New question: does it matter? Why is this important?

Maybe it’s not, but I think it’s worth calling attention to the fact that so often, hijab is just incorporated into race (e.g. when hijab-related hate is called “racism”). Neither can operate independently, but they don’t exactly equal the same thing.

Hijab and Trying to Define Modesty

February 2, 2011

Late last spring—two days before graduation, in fact—my four beloved roommates and I went to brunch to celebrate the end of our era.

This far north, there’s an abundance of charming little breakfast diners, and that day we hit a particularly endearing one. The food tasted great, the atmosphere was pleasant, etc.

As we were leaving, the cheerful older woman settling our checks complimented me on my headscarf, as sometimes happens. I thanked her and took my change as she whammed me unassumingly with The Question.

“Uh,” I distinctly remember saying, being caught off guard; unprepared, I mumbled off something about modesty.

“Modesty?” she said, surprisingly sassily. “Hon, that’s great and all, but believe me, you don’t have ANYTHING to be modest about.”

I grinned—she’d clearly meant for it to be a compliment—and thanked her again. She didn’t quite phrase it right, but I think she was trying to say I shouldn’t be hiding my looks (though the harder I think about even that, the funnier a remark it seems). She was very nice. We all walked out snickering.

Clearly, I’m having trouble finding an adequate answer to the question, even beyond the repertoire of stock responses to keep ready for more casual exchanges.

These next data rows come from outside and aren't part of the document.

theorem witness_MatrixComplete :
    (∀ e ∈ [matEntry (.mma .i8 true 1 0 1 0) (some ([], [])), matEntry (.had 64 0) none, matEntry (.scaccUni 0 127 129) none,
        matEntry (.scaccVec 0 1 128 1 0x3000) none, matEntry (.accldSpad (List.replicate 32 (1, 128))) none, matEntry (.accz 1) none],
      (coreAt (matState e) 0).mq = [e] ∧ swf Core.reset (matState e).cores = true ∧ mfind (matState e).groups e.gh = some grp ∧
      e.tile = some 3 ∧ (layerAt (matState e) (layerOfCore 0)).clock.relock = none) ∧
    (∀ e, (matState e).NoWaits ∧ ∀ c b, bankQueue (coreAt (matState e) c) b = []) ∧ grp.behind = [] ∧ grp.Canon ∧ grp.ck = none ∧ (List.replicate 32 (1, 128)).length = 32 ∧
    ∀ r ∈ List.replicate 32 (1, 128), r.1 = 1 :=
  ⟨by decide, fun e => ⟨noWaits_of (g := grp) rfl rfl rfl, mat_banks e⟩, rfl, grp_canon, rfl, by decide, by decide⟩

/-! ### System and task instructions -/

theorem witness_SystemRegisters :
    Met (.sysrd (hd 3) 3) (fun x => .ok (csrValue x (3 : BitVec 12).toNat)) ∧
    Met (.sysrd (hd 4) 0x3F) (fun x => .ok (csrValue x (0x3F : BitVec 12).toNat)) ∧
    Met (.sysrd (hd 4) 0x42) (fun x => .ok (csrValue x 0x42)) ∧ ((∀ i, (laneAt grp i).pendTrap = []) ∧ grp.halting = false ∧
      grp.yielding = false ∧ grp.attribs = []) ∧
    Lone fix 1 [0] grp ∧ fix.FilesCanon ∧ (∃ l, Ready grp (.syswr (hd 0) 0x18 (.v 3)) l) ∧
    (∃ l, Ready grp (.syswr (hd 0) 0x20 (.v 3)) l) ∧ rdN (hereAt fix 1 grp 0) (.v 3) = .ok 0xFFFFFFFF :=
  ⟨met_of rfl (by decide) (by decide) (by decide) rfl, met_of rfl (by decide) (by decide) (by decide) rfl,
    met_of rfl (by decide) (by decide) (by decide) rfl, ⟨no_pending, rfl, rfl, rfl⟩, fix_lone, fix_files,
    one_ready (by decide), one_ready (by decide), rfl⟩

/-- A queue of the fixture's context, with room for 64 slots at its end. -/
def openQueue : Queue := { Queue.reset with enable := true }

/-- The fixture with queue 0 enabled, and a FORK descriptor in the scratchpad: image 1, pitw 0x211F, width 8. -/
def forking : Group :=
  { grp with spad := ssets 0 [] 128 (toBytes 32 (pack [(64, 0x10000), (64, 0), (64, 0), (32, 0), (32, 0x2100)])) }

theorem witness_TaskInstructions :
    Lone fix 1 [0] grp ∧ fix.FilesCanon ∧ fix.NoWaits ∧
    (∃ l, Ready grp (.qput (hd 4) (.imm 16) (.v 8)) l) ∧ rdN (hereAt fix 1 grp 0) (.imm 16) = .ok 0 ∧
      rdN (hereAt fix 1 grp 0) (.v 8) = .ok 64 ∧ (let y := openQueue; y.ctx = grp.ctx ∧ 1 ≤ 64 ∧ y.enable = true ∧ y.size ≤ 10 ∧
        y.wridx.toNat + 64 ≤ y.rdidx.toNat + 2 ^ (6 + y.size)) ∧
    (∃ l, Ready forking (.fork (hd 1) (.v 12) (.v 30) (.v 2)) l) ∧ Lone (withGroup forking) 1 [0] forking ∧
      rdN (hereAt (withGroup forking) 1 forking 0) (.v 12) = .ok 128 ∧ resolveSpad (withGroup forking) 1 forking 128 32 = some (1, 128) ∧
      rdD (hereAt (withGroup forking) 1 forking 0) (.v 30) = .ok 0 ∧
      rdD (hereAt (withGroup forking) 1 forking 0) (.v 2) = .ok 0xFFFFFFFF00000003 ∧
      (forkDesc (spadNum forking 128 32)).join = 0 ∧ forkOk (forkDesc (spadNum forking 128 32)) 0 0xFFFFFFFF00000003 = true ∧
      (dequeAt (withGroup forking) 0).length < 64 ∧
      64 ≤ (dequeAt { withGroup forking with deques := [(0, List.replicate 64 1)] } 0).length ∧
    (∃ l, Ready grp (.gcraise (hd 0) (.imm 17)) l) ∧ rdN (hereAt fix 1 grp 0) (.imm 17) = .ok 1 ∧ grp.owner = .launch 0 ∧
      ∃ lc, mfind fix.launches 0 = some lc ∧ lc.members ≠ 0 ∧ 1 % lc.members = 0 ∧ lc.stages = 1 ∧ lc.total + 1 < 2 ^ 32 :=
  ⟨fix_lone, fix_files, noWaits_of (g := grp) rfl rfl rfl, one_ready (by decide), rfl, rfl, by decide,
    one_ready (by decide), withGroup_lone rfl rfl rfl (by decide), rfl, by decide, rfl, rfl, by decide, by decide, by decide, by decide,
    one_ready (by decide), rfl, rfl, _, rfl, by decide, by decide, by decide, by decide⟩

theorem witness_Regrow :
    (Lone fix 1 [0] grp ∧ fix.FilesCanon ∧ fix.NoWaits ∧ (stalled fix grp = false ∧ commitWaits fix grp = false ∧ bankReqs fix = []) ∧ grp.halted = false ∧
      (∀ k ∈ fix.cores, ∀ e ∈ k.2.mq, e.gh ≠ 1) ∧ (∃ l, Ready grp (.regrow (hd 1) false (.v 1)) l) ∧
      rdN (hereAt fix 1 grp 0) (.v 1) = .ok 6 ∧ granules (pitwWith grp.pitw.toNat false 6) grp.width ≤ 128 ∧
      granules (pitwWith grp.pitw.toNat false 6) grp.width ≤ granules grp.pitw.toNat grp.width ∧ grp.pend = [] ∧ grp.vbusy = []) ∧
    ((∃ l, Ready grp (.regrow (hd 1) true (.v 1)) l) ∧ granules grp.pitw.toNat grp.width < granules (pitwWith grp.pitw.toNat true 6) grp.width ∧
      granules (pitwWith grp.pitw.toNat true 6) grp.width ≤ 128) ∧
    128 < granules (pitwWith (0x211F + 0x8000 * 31) true 16) 64 ∧
    (∃ g, g = waitingFor (.grow true 6 5) (hd 15) ∧ (withGroup g).groups = [(1, g)] ∧ g.Canon ∧ coreOf g = some 0 ∧
      progOf (withGroup g) g = some prog ∧ g.ck = none ∧ 0 < g.lanes.length ∧ liveLane (laneAt g 0) = true ∧
      (laneAt g 0).pos = .leaf 0 0 ∧ 0 + 4 < leafLen (withGroup g) prog 0 ∧ g.waits = [wait (.grow true 6 5) (hd 15)] ∧
      5 ≤ 128 - granulesUsed (withGroup g) 0 ∧ (layerAt (withGroup g) (layerOfCore 0)).clock.relock = none) :=
  ⟨⟨fix_lone, fix_files, noWaits_of (g := grp) rfl rfl rfl, by decide, rfl, by decide, one_ready (by decide), rfl, by decide, by decide, rfl, rfl⟩,
    ⟨one_ready (by decide), by decide, by decide⟩, by decide,
    ⟨_, rfl, rfl, canon_of_check (by decide), rfl, rfl, rfl, by decide, by decide, by decide, by decide, rfl, by decide⟩⟩

end Sys2Proof.Tests
end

“Modesty” is such an interesting concept. In this case, the idea is that a woman’s hair contributes directly to her beauty, and so veiling it represents a deliberate concealment of that allure. There are several problematic implications of the fact that, though hijab as a concept still exists for Muslim men, it is carried out differently and (obviously) less conspicuously for the other gender. But those subjects (the blatant, heteronormative distinction between men and women; and the respective value placements in that system) are a discussion for another day.

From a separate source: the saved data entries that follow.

/-! ### The service cores -/

/-- The machine whose service core k has bytes at its pc, and its interrupt pending and enabled or not. -/
def cored (k w : Nat) (irq : Bool) : State :=
  let s := placeBytes (permit idle [(0, initService k)]) slotFrame 4 w
  let x := { Service.reset with pc := BitVec.ofNat 64 slotFrame, irq := irq, mstatus := 8 }
  { s with services := [(k, csrSet x 0x304 2048)], agenda := [{ after := 0, what := .service k false }] }

theorem witness_ServiceCore :
    (∀ k ∈ [0, 15],
      (let s := cored k 0x00730393 false
       let u := now s
       s.agenda = [{ after := 0, what := .service k false }] ∧ u.pkg.power = true ∧ irqNow (serviceAt u k) = none ∧
        (serviceAt u k).pc.toNat = slotFrame ∧ slotFrame % 2 = 0 ∧ meets u k slotFrame 2 1 causeLoadMisaligned = .clear ∧
        serviceNum u slotFrame 2 % 4 = 3 ∧ meets u k (slotFrame + 2) 2 1 causeLoadMisaligned = .clear ∧
        decodeService (serviceNum u slotFrame 2 + 65536 * serviceNum u (slotFrame + 2) 2) = .base) ∧
      (let u := now (cored k 0x4505 false)
       serviceNum u slotFrame 2 % 4 ≠ 3 ∧ (expandC (serviceNum u slotFrame 2)).isSome = true) ∧
      (let u := now (cored k 0 false)
       serviceNum u slotFrame 2 % 4 ≠ 3 ∧ (expandC (serviceNum u slotFrame 2)).isNone = true) ∧
      irqNow (serviceAt (now (cored k 0x4505 true)) k) = some 11 ∧
      servicePermitted { now (cored k 0x4505 false) with tables := [] } k slotFrame 2 1 = false) ∧
    (∀ k ∈ [0, 15], let s := cored k 0 false
      Base s ∧ (∀ size ∈ [1, 2, 4, 8], meets s k slotFrame size 1 causeLoadMisaligned = .clear ∧
        meets s k slotFrame size 2 causeStoreMisaligned = .clear ∧ slotFrame % size = 0) ∧ s.subs = [] ∧
      frameView s slotFrame = some .plain ∧ entryPair s slotFrame = none ∧
      (∀ j, j < 8 → isMemory (region s (slotFrame + j)) = true ∧ badAt s (slotFrame + j) = false) ∧
      (serviceAt s k).resv ≠ some (slotFrame / 8 * 8, 8) ∧ servicePermitted s k 0x018000000000 8 1 = true) ∧
    (let x := serviceAt (cored 0 0 true) 0
     x.mode = 3 ∧ x.mode < 4 ∧ x.irq = true ∧ (csrGet x 0x304).testBit 11 = true ∧ (csrGet x 0x303).testBit 11 = false ∧
      x.mstatus.getLsbD 3 = true ∧ (csrGet x 0x302).testBit 2 = false) := by
  refine ⟨fun k hk => ?_, fun k hk => ?_, by decide +kernel⟩
  all_goals
    simp only [List.mem_cons, List.not_mem_nil, or_false] at hk
    rcases hk with rfl | rfl
  · decide +kernel
  · decide +kernel
  · exact ⟨base_of (by decide +kernel), by decide +kernel⟩
  · exact ⟨base_of (by decide +kernel), by decide +kernel⟩

end Sys2Proof.Tests
end

/-! Package, layers, cores and power (01, 02 R42, R43; family O25 to O28, O53). -/

namespace Sys2Proof.Proofs

open Sys2Proof.Machine Sys2Proof.Laws

/-! ### Canonical tables and counted lists -/

/-- In a canonical array every listed key lies above the bound. -/
theorem swfFrom_lt {α : Type} [DecidableEq α] {d : α} {l : List (Nat × α)} {b k : Nat} {v : α}
    (h : swfFrom d (some b) l = true) (hm : (k, v) ∈ l) : b < k := by
  induction l generalizing b with
  | nil => simp at hm
  | cons p r ih =>
    obtain ⟨k', v'⟩ := p
    simp only [swfFrom, Bool.and_eq_true, decide_eq_true_eq] at h
    obtain ⟨⟨hk, -⟩, hr⟩ := h
    rcases List.mem_cons.1 hm with h1 | h1
    · cases h1; exact hk
    · exact Nat.lt_trans hk (ih hr h1)

/-- A canonical array reads at each listed key what is listed there. -/
theorem sget_of_mem_from {α : Type} [DecidableEq α] {d : α} {l : List (Nat × α)} {b : Option Nat} {k : Nat} {v : α}
    (h : swfFrom d b l = true) (hm : (k, v) ∈ l) : sget d l k = v := by
  induction l generalizing b with
  | nil => simp at hm
  | cons p r ih =>
    obtain ⟨k', v'⟩ := p
    simp only [swfFrom, Bool.and_eq_true] at h
    rcases List.mem_cons.1 hm with h1 | h1
    · cases h1; simp [sget]
    · have hlt := swfFrom_lt h.2 h1
      simp [sget, Nat.ne_of_lt hlt, Nat.lt_asymm hlt, ih h.2 h1]

/-- A canonical array reads at each listed key what is listed there. -/
theorem sget_of_mem {α : Type} [DecidableEq α] {d : α} {l : List (Nat × α)} {k : Nat} {v : α}
    (h : swf d l = true) (hm : (k, v) ∈ l) : sget d l k = v := sget_of_mem_from h hm

/-- What an array reads is listed there, or is the value of an unlisted key. -/
theorem sget_mem_or {α : Type} (d : α) (l : List (Nat × α)) (k : Nat) : (k, sget d l k) ∈ l ∨ sget d l k = d := by
  induction l with
  | nil => exact .inr rfl
  | cons p r ih =>
    obtain ⟨k', v⟩ := p
    simp only [sget]
    split
    · next h => subst h; simp
    · split
      · exact .inr rfl
      · exact ih.imp (List.mem_cons_of_mem _) id

@[simp] theorem mem_upFrom {x n a : Nat} : x ∈ upFrom n a ↔ a ≤ x ∧ x < a + n := by
  induction n generalizing a with
  | zero => simp [upFrom]
  | succ n ih => simp only [upFrom, List.mem_cons, ih]; omega

theorem nodup_upFrom (n a : Nat) : (upFrom n a).Nodup := by
  induction n generalizing a with
  | zero => simp [upFrom]
  | succ n ih => exact List.nodup_cons.2 ⟨fun h => absurd (mem_upFrom.1 h).1 (by omega), ih (a + 1)⟩

/-- A list of pairs numbered from a: number a + i stands with the i-th. -/
theorem mem_zip_upFrom {α : Type} {n : Nat} {x : α} {l : List α} {a : Nat} :
    (n, x) ∈ List.zip (upFrom l.length a) l ↔ a ≤ n ∧ l[n - a]? = some x := by
  induction l generalizing a with
  | nil => simp
  | cons y r ih =>
    simp only [List.length_cons, upFrom, List.zip_cons_cons, List.mem_cons, Prod.mk.injEq, ih]
    rcases Nat.lt_trichotomy n a with h | rfl | h
    · have : ¬ (a ≤ n) := by omega
      have : ¬ (a + 1 ≤ n) := by omega
      have : n ≠ a := by omega
      simp [*]
    · have hlater : ¬ n + 1 ≤ n := Nat.not_succ_le_self n
      simp [hlater, eq_comm]
    · obtain ⟨k, rfl⟩ : ∃ k, n = a + (k + 1) := ⟨n - a - 1, by omega⟩
      have h1 : a + (k + 1) - (a + 1) = k := by omega
      simp [h1]

/-! ### Layers and cores after a write -/

theorem layerAt_congr {s t : State} (h : t.layers = s.layers) (n : Nat) : layerAt t n = layerAt s n := by
  simp only [layerAt, h]

theorem layerAt_setLayer {s : State} (h : swf Layer.reset s.layers = true) (n : Nat) (x : Layer) (k : Nat) :
    layerAt (setLayer s n x) k = if k = n then x else layerAt s k := sget_sset _ _ _ _ _ h

theorem layerAt_setLayer_same {s : State} (h : swf Layer.reset s.layers = true) (n : Nat) (x : Layer) :
    layerAt (setLayer s n x) n = x := by simp [layerAt_setLayer h]

theorem layerAt_setLayer_other {s : State} (h : swf Layer.reset s.layers = true) {n k : Nat} (x : Layer) (hk : k ≠ n) :
    layerAt (setLayer s n x) k = layerAt s k := by simp [layerAt_setLayer h, hk]

theorem layers_canon_setLayer {s : State} (h : swf Layer.reset s.layers = true) (n : Nat) (x : Layer) :
    swf Layer.reset (setLayer s n x).layers = true := swf_sset _ _ _ _ h

theorem coreAt_congr {s t : State} (h : t.cores = s.cores) (c : Nat) : coreAt t c = coreAt s c := by
  simp only [coreAt, h]

theorem coreAt_setCore {s : State} (h : swf Core.reset s.cores = true) (c : Nat) (x : Core) (k : Nat) :
    coreAt (setCore s c x) k = if k = c then x else coreAt s k := sget_sset _ _ _ _ _ h

/-- A run of steps that each leave a part of the state alone leaves it alone. -/
theorem foldl_leaves {α β γ : Type} (get : β → γ) {f : β → α → β} (hf : ∀ s a, get (f s a) = get s) (l : List α) (s : β) :
    get (l.foldl f s) = get s :=
  List.foldlRecOn (motive := fun t => get t = get s) l f rfl fun t h a _ => (hf t a).trans h

/-- A run of steps, each on a layer of its own: each layer is as its own step leaves it, and the others stay. -/
theorem layerAt_foldl {α : Type} {f : State → α → State} {key : α → Nat} {P : State → Prop} {R : α → Layer → Layer → Prop}
    (hP : ∀ s a, P s → P (f s a)) (hR : ∀ s a, P s → R a (layerAt s (key a)) (layerAt (f s a) (key a)))
    (hk : ∀ s a n, P s → n ≠ key a → layerAt (f s a) n = layerAt s n)
    {l : List α} (hl : (l.map key).Nodup) {s : State} (hs : P s) :
    (∀ a ∈ l, R a (layerAt s (key a)) (layerAt (l.foldl f s) (key a))) ∧
      ∀ n, n ∉ l.map key → layerAt (l.foldl f s) n = layerAt s n := by
  induction l generalizing s with
  | nil => simp
  | cons a r ih =>
    obtain ⟨ha, hr⟩ := List.nodup_cons.1 hl
    obtain ⟨hin, hout⟩ := ih hr (hP s a hs)
    refine ⟨fun b hb => ?_, fun n hn => ?_⟩
    · rcases List.mem_cons.1 hb with rfl | hb
      · exact (hout _ ha).symm ▸ hR s b hs
      · have hne : key b ≠ key a := fun h => ha (h ▸ List.mem_map_of_mem hb)
        have := hin b hb
        rwa [hk s a _ hs hne] at this
    · simp only [List.map_cons, List.mem_cons, not_or] at hn
      exact (hout n hn.2).trans (hk s a n hs hn.1)

/-! ### Waits re-checked where there are none -/

/-- Where no group waits, re-checking the waits changes nothing. -/
theorem wake_of_noWaits {s : State} (h : ∀ p ∈ s.groups, p.2.waits = []) : wake s = s := by
  have hnone : s.groups.filter (fun p => p.2.waits ≠ []) = [] := by
    simpa [List.filter_eq_nil_iff] using fun a b hb => h (a, b) hb
  unfold wake
  rw [hnone, List.foldl_nil]

/-! ### O53: the state after reset -/

/-- Settles O53: every table is empty, so each register reads as its reset record gives it. -/
theorem resetState : Obligations.ResetState := by
  unfold Obligations.ResetState
  refine ⟨⟨rfl, rfl, rfl, rfl, rfl, rfl, rfl⟩, fun p hp => (List.not_mem_nil hp).elim,
    ⟨rfl, rfl, rfl, rfl, rfl, rfl, rfl, rfl, rfl, rfl, rfl, rfl, rfl, rfl, rfl, rfl, rfl⟩, fun n => ?_, rfl, rfl, rfl, rfl, rfl, rfl⟩
  have hl : layerAt State.reset n = Layer.reset := rfl
  have hp : portAt State.reset n = Port.reset := rfl
  have hk : sget MemKey.reset State.reset.keys n = MemKey.reset := rfl
  refine ⟨by simp only [lstat, hl]; decide, by simp only [vstat, hp]; decide, by simp only [kattr, hk]; decide,
    rfl, rfl, rfl, rfl, fun hw off hoff => ?_⟩
  have h20 : off ≠ 0x20 ∧ off ≠ 0x40 ∧ off ≠ 0x48 ∧ off ≠ 0x50 ∧ off ≠ 0x58 ∧ off ≠ 0x60 := by omega
  obtain ⟨h20, h40, h48, h50, h58, h60⟩ := h20
  have hq : queueAt State.reset n = Queue.reset := rfl
  simp only [queueReg, hq, if_neg h20, if_neg h40, if_neg h48, if_neg h50, if_neg h58, if_neg h60]
  (repeat' split) <;> rfl

/-! ### O28: clocks, the power cap and time exchanges -/

/-- A layer's clock replaced: the rest of the layer stays, and so do the other layers. -/
theorem layerAt_setClock {s : State} (h : swf Layer.reset s.layers = true) (n : Nat) (k : Clock) (j : Nat) :
    layerAt (setClock s (.layer n) k) j = if j = n then { layerAt s n with clock := k } else layerAt s j :=
  layerAt_setLayer h n _ j

theorem layerAt_setClock_same {s : State} (h : swf Layer.reset s.layers = true) (n : Nat) (k : Clock) :
    layerAt (setClock s (.layer n) k) n = { layerAt s n with clock := k } := layerAt_setLayer_same h n _

theorem layers_canon_setClock {s : State} (h : swf Layer.reset s.layers = true) (n : Nat) (k : Clock) :
    swf Layer.reset (setClock s (.layer n) k).layers = true := layers_canon_setLayer h n _

/-- An island of a layer that does not relock starts towards another code (R22). -/
theorem layerAt_askClock_starts {s : State} (h : swf Layer.reset s.layers = true) {n c : Nat}
    (hr : (layerAt s n).clock.relock = none) (hc : c ≠ (layerAt s n).clock.code) :
    layerAt (askClock s (.layer n) c) n = { layerAt s n with clock := startRelock s (layerAt s n).clock c } := by
  simp [askClock, clockOf, hr, hc, layerAt_setClock_same h]

/-- A layer's island that does not relock comes to run at the code it is asked for (R22). -/
theorem code_askClock {s : State} (h : swf Layer.reset s.layers = true) {n : Nat} (c : Nat)
    (hr : (layerAt s n).clock.relock = none) : (layerAt (askClock s (.layer n) c) n).clock.code = c := by
  by_cases hc : c = (layerAt s n).clock.code
  · simp [askClock, clockOf, hr, hc]
  · rw [layerAt_askClock_starts h hr hc]
    rfl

What’s so funny about modesty is that by choosing to cover something up—to not be extravagant about your income, or to be humble about your achievements—you are at the same time admitting that you’re kind of awesome. I mean, the hijab can be straight-up presumptuous, in a sense, because wearing it for reasons of modesty implies the idea that the world can’t handle your stunning loveliness unfiltered.

It’s hardly the main reason, of course, that I or anybody else truly takes up hijab—nobody is that narcissistic. So I think it’s worth exploring other ways to define modesty that don’t assume that a woman’s beauty is simply a treasure so worth guarding.

The definition of modesty that I like better has more to do with discreetness. Most women don’t sail around topless, for example, not because their chests are so innately gorgeous, but because we’ve all decided that the female breast is more sexual than the male one. So, gem sweaters and other tops for women exist in part to avoid indecency and distraction. (The notion that sexual = indecent and distracting is also maybe for another day.)

Following that logic: woven into the practice of hijab is the assumption that female hair is inherently sexual. While the headscarf itself may be distracting for people forming first impressions—it definitely is sometimes—the point is that the distraction isn’t sexual by nature.

Up for debate: whether body parts, male or female, can be “inherently” sexual, or if it’s all a process of cultural socialization.